The intellectual situation created by the explosion in Hiroshima remains critical, and the reflections this event has inspired are still taking a dizzying turn. It goes without saying that we should do everything in our power, for as long as we can, to keep might on the side of life, to ward off and overcome this major scourge. In this regard, Denis de Rougemont’s Lettres sure la bombe atomique [Letters About the Atom Bomb], written in such a lucid tone that it deliberately eschews any ringing of alarms, constitutes a healthy and exemplary act. The concrete suggestions it contains deserve to be debated and to bear fruit. This, of course, must in no way makes lose sight of certain facts, and in particular does not absolve us from knowing whose hand governs the use of atomic energy in the United States (there are many details on this subject in the September issue of La Revue Internationale, from which the appropriate social conclusions can be drawn).

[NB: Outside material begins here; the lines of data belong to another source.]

/-! ### Register space at any offset (R11 to R17, R36, R42, R43, R391, R409, R464, R479, R480) -/

/-- Writes of any register (R13, R14, R16): a 64-bit write of a register that only holds its fields gives each field the value of its
access code and changes nothing else; one that places a reserved encoding leaves the whole register and is a register access error; a
reserved offset of a block ignores a write. Reads of any register (R13, R16, R464): a 64-bit read returns every field that can be read at
its bits, and clears the RC fields; a reserved offset of a block reads 0; a user-mode read of a counter that its partition does not give
reads 0 and is a register access error.
Completes (exec answers a next state): REGISTER_WRITE, REGISTER_READ.
Where the rules leave a point open or to inference, the clause is the model's choice: log entry 52. -/
def Obligations.RegisterAccess : Prop :=
  (∀ (s : State) (a : Agent) (off v u base : Nat) (b : Blk) (h : Hit), instrWf (.registerWrite a off 8 v) = true → off % 8 = 0 →
      regPlace off = .blk b u base → hitAt b u base off = some h → s.entry a b u off true = .reach →
      s.userOk a b u h true = true → h.isCtx = false → h.acts (s.regWr h off 8 v false) = true →
      (s.reservedWr h none (s.regWr h off 8 v false) = false → (h.row.fields.map fun f => f.lo).Nodup →
        (∀ t : State, t.effectWr a h (s.regWr h off 8 v false) (t.spelled h none (s.regWr h off 8 v false)) =
          t.plainWr h none (s.regWr h off 8 v false) []) →
        ∃ t : State, exec (.registerWrite a off 8 v) s = .next t ∧ Served t 0
          ∧ (∀ f ∈ h.row.fields, f.lo + f.w ≤ 64 →
              (f.acc = .rw → t.fget h.off f = bits v f.lo f.w)
              ∧ (f.acc = .lk → s.lockedAt h = false → t.fget h.off f = bits v f.lo f.w)
              ∧ (f.acc = .lk → s.lockedAt h = true → t.fget h.off f = s.fieldOf h none f % 2 ^ f.w)
              ∧ (f.acc = .w1c → t.fget h.off f =
                  (s.fieldOf h none f - (s.fieldOf h none f &&& bits v f.lo f.w)) % 2 ^ f.w)
              ∧ (f.acc = .w1s → t.fget h.off f = (s.fieldOf h none f ||| bits v f.lo f.w) % 2 ^ f.w)
              ∧ (f.acc = .cfg → t.fget h.off f = s.fieldOf h none f % 2 ^ f.w)
              ∧ (f.acc = .ro ∨ f.acc = .rc → t.fget h.off f = s.fget h.off f))
          ∧ OnlyAnswer s t (h.row.fields.map fun f => regKey h.off f))
      ∧ (s.reservedWr h none (s.regWr h off 8 v false) = true →
          ∃ t : State, exec (.registerWrite a off 8 v) s = .next t ∧ t.rsp.kind = .regError
            ∧ t.fget R.FLT_REGERR F.FLT_REGERR_WRITE = 1
            ∧ OnlyAnswer s t [regKey R.FLT_REGERR F.FLT_REGERR_WRITE, regKey R.FLT_REGERR F.FLT_REGERR_AGENT,
                regKey R.FLT_REGERR F.FLT_REGERR_OFFSET, regKey R.FLT_ERRCNT F.FLT_ERRCNT_REG_ACCESS]))
    ∧ (∀ (s : State) (a : Agent) (off bytes v u base : Nat) (b : Blk), instrWf (.registerWrite a off bytes v) = true →
        regPlace off = .blk b u base → hitAt b u base off = none → s.entry a b u off true = .reach →
        (bytes = 8 ∧ off % 8 = 0 ∨ bytes = 4 ∧ off % 4 = 0) →
        exec (.registerWrite a off bytes v) s = .next { s with rsp := { kind := .ok, data := 0 } })
    ∧ (∀ (s : State) (a : Agent) (off u base : Nat) (b : Blk) (h : Hit), instrWf (.registerRead a off 8) = true → off % 8 = 0 →
      regPlace off = .blk b u base → hitAt b u base off = some h → s.entry a b u off false = .reach → h.isCtx = false →
      (s.userOk a b u h false = true → h.row.name ≠ .HRD_TASK_POP → h.row.name ≠ .HRD_SUMM_Q → sensorFields h.row.name = [] →
        (h.row.fields.Pairwise fun f g => f.lo + f.w ≤ g.lo ∨ g.lo + g.w ≤ f.lo) → (∀ f ∈ h.row.fields, f.lo + f.w ≤ 64 ∧ 0 < f.w) →
        ∃ t : State, exec (.registerRead a off 8) s = .next t ∧ t.rsp.kind = .ok
          ∧ (∀ f ∈ h.row.fields, bits t.rsp.data f.lo f.w = if f.acc = .wo then 0 else s.fieldOf h none f % 2 ^ f.w)
          ∧ (∀ k, k < 64 → (∀ f ∈ h.row.fields, k < f.lo ∨ f.lo + f.w ≤ k) → bit t.rsp.data k = false)
          ∧ (∀ f ∈ h.row.fields, f.acc = .rc → t.fget h.off f = 0)
          ∧ OnlyAnswer s t ((h.row.fields.filter fun f => f.acc == .rc).map fun f => regKey h.off f))
      ∧ (s.userOk a b u h false = false →
          ∃ t : State, exec (.registerRead a off 8) s = .next t ∧ t.rsp = { kind := .regError, data := 0 }
            ∧ t.fget R.FLT_REGERR F.FLT_REGERR_WRITE = 0
            ∧ OnlyAnswer s t [regKey R.FLT_REGERR F.FLT_REGERR_WRITE, regKey R.FLT_REGERR F.FLT_REGERR_AGENT,
                regKey R.FLT_REGERR F.FLT_REGERR_OFFSET, regKey R.FLT_ERRCNT F.FLT_ERRCNT_REG_ACCESS]))
    ∧ (∀ (s : State) (a : Agent) (off bytes u base : Nat) (b : Blk), instrWf (.registerRead a off bytes) = true →
        regPlace off = .blk b u base → hitAt b u base off = none → s.entry a b u off false = .reach →
        (bytes = 8 ∧ off % 8 = 0 ∨ bytes = 4 ∧ off % 4 = 0) →
        exec (.registerRead a off bytes) s = .next { s with rsp := { kind := .ok, data := 0 } })

/-- Accesses that are turned away (R11, R36, R42, R43, R409, R417): an access of another size or alignment reads 0, is ignored, and is a
register access error recorded with its agent and offset; a core that reaches outside its blocks takes an access fault, which is counted;
an absent tile answers with a register access error. The windows of tile and herd memory (R42, R43): a write of 4 or 8 bytes writes them,
and a read returns them.
Completes (exec answers a next state): REGISTER_WRITE, REGISTER_READ.
Where the rules leave a point open or to inference, the clause is the model's choice: log entries 52 and 56. -/
def Obligations.AccessErrorsAndWindows : Prop :=
  (∀ (s : State) (a : Agent) (off bytes v u base : Nat) (b : Blk) (c : Instr) (wr : Bool), instrWf c = true →
    (c = .registerWrite a off bytes v ∧ wr = true ∨ c = .registerRead a off bytes ∧ wr = false) →
    regPlace off = .blk b u base →
    (s.entry a b u off wr = .reach → ¬ (bytes = 8 ∧ off % 8 = 0) → ¬ (bytes = 4 ∧ off % 4 = 0) →
      ∃ t : State, exec c s = .next t ∧ t.rsp = { kind := .regError, data := 0 }
        ∧ t.fget R.FLT_REGERR F.FLT_REGERR_WRITE = (if wr then 1 else 0)
        ∧ t.fget R.FLT_REGERR F.FLT_REGERR_AGENT = agentId a % 2 ^ F.FLT_REGERR_AGENT.w
        ∧ t.fget R.FLT_REGERR F.FLT_REGERR_OFFSET = off % 2 ^ F.FLT_REGERR_OFFSET.w
        ∧ t.fget R.FLT_ERRCNT F.FLT_ERRCNT_REG_ACCESS =
            min (s.fget R.FLT_ERRCNT F.FLT_ERRCNT_REG_ACCESS + 1) (2 ^ F.FLT_ERRCNT_REG_ACCESS.w - 1)
        ∧ OnlyAnswer s t [regKey R.FLT_REGERR F.FLT_REGERR_WRITE, regKey R.FLT_REGERR F.FLT_REGERR_AGENT,
            regKey R.FLT_REGERR F.FLT_REGERR_OFFSET, regKey R.FLT_ERRCNT F.FLT_ERRCNT_REG_ACCESS])
    ∧ (s.entry a b u off wr = .decode → a ≠ .mgmt → a ≠ .test →
        ∃ t : State, exec c s = .next t ∧ t.rsp = { kind := .accessFault, data := 0 }
          ∧ t.fget R.FLT_ERRCNT F.FLT_ERRCNT_DECODE =
              min (s.fget R.FLT_ERRCNT F.FLT_ERRCNT_DECODE + 1) (2 ^ F.FLT_ERRCNT_DECODE.w - 1)
          ∧ OnlyAnswer s t [regKey R.FLT_ERRCNT F.FLT_ERRCNT_DECODE])
    ∧ (s.entry a b u off wr = .absent → wr = false →
        ∃ t : State, exec c s = .next t ∧ t.rsp = { kind := .regError, data := 0 }
          ∧ OnlyAnswer s t [regKey R.FLT_REGERR F.FLT_REGERR_WRITE, regKey R.FLT_REGERR F.FLT_REGERR_AGENT,
              regKey R.FLT_REGERR F.FLT_REGERR_OFFSET, regKey R.FLT_ERRCNT F.FLT_ERRCNT_REG_ACCESS]))
    ∧ (∀ (s : State) (a : Agent) (off bytes v u o : Nat), s.offReach a (regPlace off) = .reach →
    (bytes = 8 ∧ off % 8 = 0 ∨ bytes = 4 ∧ off % 4 = 0) →
    (regPlace off = .tileWin u o →
      (instrWf (.registerWrite a off bytes v) = true →
        ∃ t : State, exec (.registerWrite a off bytes v) s = .next t ∧ Served t 0
          ∧ t.tile u = { s.tile u with mem := (s.tile u).mem.wrN o bytes v } ∧ (∀ w, w ≠ u → t.tile w = s.tile w)
          ∧ SameUnits { s with rsp := t.rsp, tiles := t.tiles } t)
      ∧ (instrWf (.registerRead a off bytes) = true →
          ∃ t : State, exec (.registerRead a off bytes) s = .next t ∧ Served t ((s.tile u).mem.rdN o bytes)
            ∧ SameUnits { s with rsp := t.rsp } t))
    ∧ (regPlace off = .herdWin u o →
        (instrWf (.registerWrite a off bytes v) = true →
          ∃ t : State, exec (.registerWrite a off bytes v) s = .next t ∧ Served t 0
            ∧ t.herd u = { s.herd u with mem := (s.herd u).mem.wrN o bytes v } ∧ (∀ w, w ≠ u → t.herd w = s.herd w)
            ∧ SameUnits { s with rsp := t.rsp, herds := t.herds } t)
        ∧ (instrWf (.registerRead a off bytes) = true →
            ∃ t : State, exec (.registerRead a off bytes) s = .next t ∧ Served t ((s.herd u).mem.rdN o bytes)
              ∧ SameUnits { s with rsp := t.rsp } t)))

/-! ### Machine operations that the commands share: tile words, memory lines, numbers, events -/

/-- The instructions of a tile are spelled by one word each (R168 to R182): the word of every instruction whose fields are in range decodes
to it, and to nothing else. -/
def Obligations.TileWords : Prop :=
  ∀ i : TIns, tinsWf i = true → tileDecode (tileEncode i) = some i

/-- A line of unified memory that is at rest at its home keeps what was written (R12, R305, R316): a read returns the bytes of the last write, other bytes of the line
and other lines read as before, and no agent holds the line. -/
def Obligations.MemoryLines : Prop :=
  ∀ (s : State) (a n v : Nat), 0 < n → a % 64 + n ≤ 64 → QuietLine s (a / 64) → s.ownerOf (a / 64) = none → s.clean (a / 64) →
    (State.homeStore unitEvent s a n v).1 = true
    ∧ (State.homeLoad unitEvent (State.homeStore unitEvent s a n v).2 a n).1 = some (v % 2 ^ (8 * n))
    ∧ (∀ b, b < a ∨ a + n ≤ b → (State.homeStore unitEvent s a n v).2.mem.rd b = s.mem.rd b)
    ∧ (State.homeStore unitEvent s a n v).2.holders (a / 64) = []
    ∧ SameUnits s (State.homeStore unitEvent s a n v).2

We are forced to concede that our role here is only to propose, while others dispose; be that as it may, it is the strict duty of intellectuals to denounce the progress of a murderous folly that no longer knows any limits. Small as it may seem, every time the irresponsible powers get their comeuppance, and every time seduction and hope raise their heads, something is won. The use of atomic energy, as the irrevocable conquest of man, plants him dumbstruck at the intersection of two roads: one road leads to collective suicide, the other to a greater good of the most unexpected kind. For man to choose the latter will require all his capacity for refusal, all the audacity and genius he can muster. He’ll have to shake his habitual laziness, shatter the old frameworks, and then proceed to an overall recasting of ideas that have now become clichés, not one of which can be counted on.
Given the urgency of this choice, such an undertaking might seem fanciful. Nevertheless, a fundamental dissatisfaction is smouldering beneath the most varied and incompatible forms of conformity, not to mention a growing discontent, which might soon bear fruit.